## What this task involves
Where a line of the records contains the word "match", show that line.

## Task data
-- ==== Sys2Proof/Machine/Step.lean ====
section
/-! DEFINITION. One step: the next operation of the trace, performed whole (00_scope.md R11,
20_memory.md R60, R64). -/

namespace Sys2Proof.Machine

/-- One step of the block. With nothing requested no operation occurs and the state is as it was
(70_reset_and_hazards.md R231; log 1); otherwise the first request of the trace is taken off it, decoded
and performed. -/
def step (s : State) : Host.Outcome State Fault Refusal :=
  match s.trace with
  | [] => .next s
  | r :: rest =>
    match decode r with
    | .ok i => exec i { s with trace := rest }
    | .error e => .refused (.notAnOperation e)

/-- The state in which the agents' next request is the one a table word stands for (log 1, log 4). -/
def State.withFetchWord (s : State) (nbits w : Nat) : State :=
  { s with trace := tableRequest nbits w :: s.trace }

end Sys2Proof.Machine
end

## Exercise response
  match s.trace with
    match decode r with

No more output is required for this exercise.